Julius Axelrod (1912-2004) received his Nobel Prize in 1970 for his work on the release, reuptake, and storage of the neurotransmitters adrenaline and noradrenaline. Working on monoamine oxidase inhibitors in 1957, Axelrod showed that catecholamine neurotransmitters do not merely stop working after they are released into the synapse. Instead, neurotransmitters are recaptured (“reuptake”) by the pre-synaptic nerve ending and recycled for later transmissions. He theorized that adrenaline is held in tissues in an inactive form and is liberated by the nervous system when needed. This research laid the groundwork for neurotransmitter reuptake inhibitors.
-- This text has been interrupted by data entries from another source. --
/-- The part of the state that entries of bulk functions show, as it stood at reserve entry (R24). -/
structure Frozen where
  regs : Tbl Nat
  inForce : Tbl Nat
  dt : Time
  phy : Tbl PhyLane
  lnk : Tbl LinkLane
  str : StrState
  fab : FabState
  conv : ConvState
  cmp : Tbl CmpEngine
  comp : CompState
  fs : FsState
  aud : AudState
  gov : GovState
  /-- which values the measured entries last had -/
  last : Nat
  deriving DecidableEq, Repr

/-- Supplies (R545 to R554). `bulk`: the bulk domains run, from the qualification of the main supply. -/
structure PwrState where
  bulk : Bool := false
  qualified : Bool := false
  mainSince : Option Time := none
  aSince : Option Time := none
  bSince : Option Time := none
  thermal : Bool := false
  holdup : Bool := false
  /-- a subsystem reset under way, kind × 256 + instance -/
  subsystem : Option Nat := none
  /-- the retest at its end passes, and the limit of its drain -/
  subPass : Bool := false
  subEnd : Time := 0
  /-- the DRAM channels are held in reset until the next power-on (R616) -/
  vddqHold : Bool := false
  warmPending : Option Time := none
  warmCause : Nat := 4
  reserveSince : Option Time := none
  lcChanged : Option Nat := none
  /-- MAIN_RESTORED is due at SERVICE_READY -/
  restoring : Bool := false
  /-- what the bulk functions held at reserve entry (R24) -/
  frozen : Option Frozen := none
  gov : GovState := {}
  /-- a warm reset is under way: bulk functions are not Active again before SERVICE_READY (R559) -/
  warm : Bool := false
  /-- PWR_HOLDUP_LOWEST holds a measure -/
  holdupSeen : Bool := false
  deriving DecidableEq, Repr

/-! The whole machine. -/

/-- Why the machine stops with a fault: no command of the spec stops it, so there is no constructor. -/
inductive Fault where
  deriving DecidableEq, Repr

/-- Why a command is refused by the model. -/
inductive Refusal where
  /-- raised by the dispatcher for a command that has no meaning yet; safe: nothing is claimed of it -/
  | notModelled (mnemonic : String)
  deriving DecidableEq, Repr

/-- What survives the loss of every supply: the casebook, sounds, assets, firmware banks, boot count and life-cycle state,
the dictionary image with its mark (R467, R468, R628), the safe image (R629), ledgers and the counts since
manufacture. -/
structure Nvm where
  cb : CbStore := {}
  sounds : Tbl (Option Sound) := []
  assets : Tbl (Option Asset) := []
  banks : Tbl FwBank := []
  boot : Nat := 0
  lc : Nat := 0
  lcSince : Time := 0
  lcHistory : List Nat := []
  lcChanges : Nat := 0
  retireDt : Time := 0
  image : Option (List Nat) := none
  imageMarked : Bool := false
  safe : List Nat := []
  ledgers : List (List Nat) := []
  failedStarts : Nat := 0
  /-- boot count and ledger of the newest start, as written at the end of its last step (R569), and whether hold-up ended
  it (R568) -/
  last : Option (Nat × StartState) := none
  heldUp : Bool := false
  resetCounts : List Nat := []
  wipes : Nat := 0
  wipeLast : Nat := 0
  holdups : Nat := 0
  startBank : Nat := 0
  keys : KeyStore := {}
  deriving DecidableEq, Repr

/-- The U3264. -/
structure State where
  /-- device time, ns (R19) -/
  dt : Time := 0
  /-- what the last command sent; the model's own field -/
  out : List Output := []
  /-- how many free values have been drawn; the model's own field -/
  free : Nat := 0
  regs : Tbl Nat := []
  inForce : Tbl Nat := []
  evt : EvtState := {}
  cb : CbState := {}
  sup : SupState := {}
  dap : DapState := {}
  aud : AudState := {}
  phy : Tbl PhyLane := []
  lnk : Tbl LinkLane := []
  eps : EpState := {}
  str : StrState := {}
  fab : FabState := {}
  conv : ConvState := {}
  cmp : Tbl CmpEngine := []
  comp : CompState := {}
  fs : FsState := {}
  clk : ClkState := {}
  sec : SecState := {}
  start : StartState := {}
  pwr : PwrState := {}
  nvm : Nvm := {}
  /-- commands that wait, the oldest first -/
  pending : List Instr := []
  deriving DecidableEq, Repr

/-- The machine right after reset: power-on of a part as shipped, before S0 (log entry 9). -/
def State.reset : State := {}

end Sys2Proof.Machine
end

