/-- The pool that holds a stored source. -/
def State.sourcePool (s : State) (type src : Nat) : Option Nat :=
  match type with
  | 2 => some (handlePool src)
  | _ => match s.srcStream type src with
    | some k => s.streamPool k
    | none => none

/-- COMP of a stored route is the COMP of the pools that hold its source and fallback, and of the window it feeds (R208, R219). -/
def storedCompOk (s : State) (r : Nat) : Bool :=
  rKind r != 2 ||
    (let same (type src : Nat) : Bool := match s.sourcePool type src with
        | some p => pComp (s.poolRec p) == rComp r
        | none => true
     (rDstType r != 2 || pComp (s.poolRec (fld (s.winRec (fld (rDst r) 5 0)) 126 121)) == rComp r) &&
       same (rSrcType r) (rSrc r) && (rFbType r == 0 || rFbType r == 3 || same (fbSrcType (rFbType r)) (rFbSrc r)))

/-- The engine of a link-compressed route is in the link role, and no C0 route takes a compressed stream (R219). -/
def linkCompOk (s : State) (r : Nat) : Bool :=
  (rKind r != 1 || rComp r == 0x1F || s.cmpRole (rComp r) == 2) &&
    (rClass r != 0 ||
      (List.all ((match s.srcStream (rSrcType r) (rSrc r) with
          | some k => [k]
          | none => []) ++ if rFbType r = 1 then [fld (rFbSrc r) 8 0] else []) fun k => !dCompressed (s.ins k).desc))

/-- Pass-through to an output stream keeps the format whole (R63, R220). -/
def passOk (s : State) (r : Nat) : Bool :=
  !(rKind r == 0 && rDstType r == 0) ||
    (rSrcType r == 0 && dFormat (s.ins (fld (rSrc r) 8 0)).desc == dFormat (s.outDesc (fld (rDst r) 7 0)))

/-- A C0 route takes no flow that is received in slots of another class (R414). -/
def c0SlotsOk (s : State) (r : Nat) : Bool :=
  rClass r != 0 ||
    match s.srcStream (rSrcType r) (rSrc r) with
    | some k =>
      let i := s.ins k
      (calList (s.link (s.calLane (dLane i.desc))).rxCal).all fun e =>
        !(isData e && entryFlow e == i.flow) || entryClass e == 0
    | none => true

/-- The destination exists: an output stream in use that no engine drives, a defined window. -/
def destOk (s : State) (r : Nat) : Bool :=
  match rDstType r with
  | 0 => let d := s.outDesc (fld (rDst r) 7 0); outUsed d && !dEngineDriven d
  | 2 => bit (s.winRec (fld (rDst r) 5 0)) 127
  | _ => true

/-- A take that waits on a route outside the group names the unit (R168). -/
def unitPending (s : State) (group : List Nat) (u : Nat) : Bool :=
  s.str.groups.any fun g => g.takes.any fun k =>
    k.applied.isNone && k.op != 1 && !group.contains k.route && (rUnits k.image).contains u

/-- Units that a record names: aligned (R151), Active, and held by no other route (R168, R29). `mine` is the route, `group`
the routes of the group. -/
def unitsOk (s : State) (plan : Tbl Nat) (group : List Nat) (mine r : Nat) : Bool :=
  (rGang r == 0 || (rConvFirst r % 2 ^ (rGang r - 1) == 0 && (rGang r != 3 || rConvFirst r % 4 == 0) &&
    decide (rConvFirst r + (rUnits r).length ≤ 48))) &&
  (rUnits r).all (fun u => s.unitActive u && !unitPending s group u &&
    plan.all fun e => e.1 == mine || e.2 == 0 || !(rUnits e.2).contains u) &&
  (rComp r == 0x1F || s.engineActive (rComp r))

/-- A C0 route gains a unit that a route with another destination gives up in the same group (R169). -/
def handoverBad (s : State) (mine r : Nat) : Bool :=
  rClass r == 0 && (rUnits r).any fun u => match (s.unit u).holder with
    | some h => h != mine && rDestKey (s.route h).image != rDestKey r
    | none => false

/-- A destination or resource has no power (R24). -/
def unpowered (s : State) (r : Nat) : Bool :=
  !s.pwr.bulk &&
    (rDstType r == 1 || rDstType r == 2 || (rDstType r == 3 && !reserveOutput (rEngine r)) ||
      (rDstType r == 0 && !reserveLane (dLane (s.outDesc (fld (rDst r) 7 0)))) ||
      rGang r != 0 || rComp r != 0x1F || rKind r == 2)

/-- Formats that the destination or the units do not take (R137, R164, R219, R251). -/
def formatOk (s : State) (plan : Nat → OutQueued) (r : Nat) : Bool :=
  let d := s.outDesc (fld (rDst r) 7 0)
  let hIn := match s.srcStream (rSrcType r) (rSrc r) with
    | some k => (if dInterlaced (s.ins k).desc then 1 else 2) * (s.srcSize (rSrcType r) (rSrc r)).2 / 2
    | none => (s.srcSize (rSrcType r) (rSrc r)).2
  let chase := rKind r == 2 && (rChase r || rFrc r == 3) && decide (rSrcType r < 2)
  (rGang r == 0 || ratioOk s plan r) && (!chase || decide (rGutter r < hIn)) &&
    (rDstType r != 2 || (match s.srcStream (rSrcType r) (rSrc r) with
      | some k => s.windowFits r (rSrcType r) (rSrc r) k
      | none => true)) &&
    (rKind r != 1 || rDstType r != 0 || ((rComp r != 0x1F) == dCompressed d)) &&
    (rDstType r != 0 || !dCompressed d || s.sinkOffers (fld (rDst r) 7 0) 6) &&
    (!(rKind r == 2 && rDstType r == 0 && rGang r == 0) ||
      ((dWidth d, dHeight d) == s.srcSize (rSrcType r) (rSrc r) && dColour d == s.srcColour (rSrcType r) (rSrc r)))

/-- The image that a take record leaves on its route once every accepted group has applied; 0 for none. -/
def recordImage (s : State) (k : Nat) : Nat :=
  takenImage s (trOp k) (plannedImage s.planned (trRoute k)) (trImage k)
[1] Bechtel, W. Minding the gap: discovering the phenomenon of chemical transmission in the nervous system. HPLS 45, 37 (2023). https://doi.org/10.1007/s40656-023-00591-6
References
Bechtel, W. (2023). Minding the gap: discovering the phenomenon of chemical transmission in the nervous system. History and Philosophy of the Life Sciences, 45(4), 37.
Changeux, J. P. (2020). Discovery of the first neurotransmitter receptor: the acetylcholine nicotinic receptor. Biomolecules, 10(4), 547.
Karim, S., Chahal, A., Khanji, M. Y., Petersen, S. E., & Somers, V. K. (2023). Autonomic cardiovascular control in health and disease. Comprehensive Physiology, 13(2), 4493-4511.
Arvid Carlsson – Nobel Lecture. NobelPrize.org. Nobel Prize Outreach 2026. Thu. 22 Jan 2026. <https://www.nobelprize.org/prizes/medicine/2000/carlsson/lecture/>
Valenstein, E. S. (2005). The war of the soups and the sparks: The discovery of neurotransmitters and the dispute over how nerves communicate. Columbia University Press.